WCCM ECCOMAS 2026

Toolpath Planning for Bed-Based Additive Manufacturing using Reinforcement Learning

Schmeitz, Ruben (Eindhoven University of Technology)
Wolfs, Rob (Eindhoven University of Technology)
Remmers, Joris (Eindhoven University of Technology)

In session: MS344G - Agentic AI and Physics-Informed Machine Learning for Next-Generation Design and Manufacturing VII

Please login to view abstract download link

Additive manufacturing enables complex, customized parts, but print quality depends on how the heat source is driven. In laser powder bed fusion (PBF), scan strategy affects thermal gradients and residual stress, influencing defects and distortion [1]. In practice, toolpaths are often generated with simple, fixed patterns (e.g., zigzag) that do not adapt to local geometry or the evolving thermal field. Reinforcement learning (RL) provides a framework for learning adaptive decisions from process feedback. Recent studies have used RL to improve thermal uniformity or generate toolpaths, but often rely on simplified thermal assumptions [2, 3]. In this work, we couple RL directly to a finite element thermal simulation so that policies learn from temperature evolution rather than from precomputed datasets [4]. We formulate toolpath planning as a sequential decision problem where an agent selects the next scan move based on the current state. To separate routing from thermal effects, we use two environments: (i) a geometric grid environment that isolates coverage and travel efficiency, and (ii) a thermally coupled environment that augments the grid with a diffusive Gaussian heat source and spatially resolved temperature feedback. Procedurally generated target geometries provide a training set and enable evaluation on held-out irregular shapes.
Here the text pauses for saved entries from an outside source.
-- ==== Sys2Proof/Certificates/Slice0/Obligations.lean ====
section
/-! DEFINITION. The statements for the provers. Each docstring says which rules of spec/ a statement formalises; where a clause rests on
a choice of the model's own it names the log entry. `exec` is the meaning of an item of the opcode table at the port of the step,
`advance` the next step of what is in progress there; `StepRunsDecodedRequest` and `StepAdvancesPort` say that `step` is these two. -/

open Sys2Proof Sys2Proof.Machine Sys2Proof.Safety

/-! ## Reset and the whole machine -/

/-- 70_reset_and_hazards.md R220: phase `Unconfigured`, both handle flags false, no request in progress on any port; `CONFIG` reads
`0x00` (10_state.md R31), and the one capability is `Owner` (60_exceptions.md R206; that it exists before
`NEW`, which R207 has create it, is the model's reading: log entry 29, DEDUCED). The registers without a value at reset are not
spoken of (log entry 7). -/
def Obligations.ResetIsUnconfigured : Prop :=
  State.reset.phase = .unconfigured ∧ State.reset.prodAlive = false ∧ State.reset.consAlive = false ∧
    (∀ p, State.reset.portState p = .idle) ∧ (∀ o, Region.get? State.reset.region o = none) ∧
    State.reset.config = 0x00#8 ∧ State.reset.exists_ .owner = true ∧ State.reset.exists_ .producer = false ∧
    State.reset.exists_ .consumer = false

/-- The invariant of the block and the request-response balance hold after reset. -/
def Obligations.ResetMeetsInvariants : Prop := BlockInv State.reset ∧ Balanced State.reset

/-- Every step keeps the invariant of the block: the geometry of the ring (10_state.md R24, R26, R27), whole frames between the
pointers (R40), histories and snapshots (R33, R34; 20_memory.md R80), and what is in progress at each port. -/
def Obligations.StepKeepsInvariant : Prop := ∀ s t, BlockInv s → step s = .next t → BlockInv t

/-- From a state of the invariant a step has an outcome of the block's own unless a rule of use is broken: the only stops are the
spec's `refuse` cases U2, U8, U9 and bytes that are no request (log entry 2). No region access is out of range, no response and no
header is ever handed over without being due. -/
def Obligations.StepStopsOnlyOnBrokenRulesOfUse : Prop :=
  ∀ s, BlockInv s →
    (∃ t, step s = .next t) ∨ step s = .refused .payloadLengthMismatch ∨ step s = .refused .capacityBeyondInstance ∨
      step s = .refused .requestBeforeResponse ∨ step s = .refused .malformedRequest

/-- Every step keeps the region in its one canonical form, from every state. The form (a list of offsets strictly rising, an unlisted
offset holding no value) is the model's own choice: log entry 9, a DESIGN CHOICE, resting on 10_state.md R38's "a model should treat
a never-written byte as holding no value". -/
def Obligations.StepKeepsRegionCanonical : Prop :=
  ∀ s t, Memory.wf s.region = true → step s = .next t → Memory.wf t.region = true

/-- 41_ring_ops.md R141: at every port every request gets exactly one response. Kept by every step, from every state. -/
def Obligations.StepKeepsOneResponsePerRequest : Prop := ∀ s t, Balanced s → step s = .next t → Balanced t

/-- A step runs the decoded instruction: when the next input is a request at a port that is ready and its bytes decode, the step is
that instruction's meaning at that port, with the input used up and the request recorded (42_spsc_ops.md R164). Bytes that do not decode
are refused (log entry 2). -/
def Obligations.StepRunsDecodedRequest : Prop :=
  ∀ s p bytes rest, s.inbox = .request p bytes :: rest → s.ready p = true →
    (∀ i, decode .cmd bytes = .ok i →
      step s = exec i { s with port := p, inbox := rest, events := s.events ++ [Event.mk p (.request i)] }) ∧
    (∀ e, decode .cmd bytes = .error e → step s = .refused .malformedRequest)

/-- 70_reset_and_hazards.md R226: a request is accepted only after the response to the one before it on its port; in mode `SINGLE` the
ports are sequential together, in mode `SPSC` they are independent; a request that comes too early is refused. That the ports are
independent in phase `Unconfigured` too is the model's reading, not R226's words (log entry 15, DEDUCED). -/
def Obligations.RequestsWaitForResponses : Prop :=
  (∀ s p bytes rest i, s.inbox = .request p bytes :: rest → decode .cmd bytes = .ok i →
    (s.phase = .whole ∧ s.mode = .single → ∀ q, s.portState q = .idle) →
    (¬ (s.phase = .whole ∧ s.mode = .single) → s.portState p = .idle) →
    step s = exec i { s with port := p, inbox := rest, events := s.events ++ [Event.mk p (.request i)] }) ∧
  (∀ s p bytes rest q, s.inbox = .request p bytes :: rest → s.phase = .whole → s.mode = .single → s.portState q ≠ .idle →
    step s = .refused .requestBeforeResponse) ∧
  (∀ s p bytes rest, s.inbox = .request p bytes :: rest → ¬ (s.phase = .whole ∧ s.mode = .single) → s.portState p ≠ .idle →
    step s = .refused .requestBeforeResponse)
We train Deep Q-Network (DQN) and Proximal Policy Optimization (PPO) agents and benchmark them against a zigzag baseline. Across test geometries, the learned policies complete targets faster (more filled cells per step) and, in the thermal environment, reduce peak temperatures without increasing path length. The policies generalize beyond the training set and exhibit thermally informed behavior, scanning boundaries first to preheat interior regions before a final pass. These results demonstrate the potential of simulation-in-the-loop RL for part-scale, physics-informed toolpath optimization in PBF, and motivate extensions to stacked 3D layers and defect-aware objectives.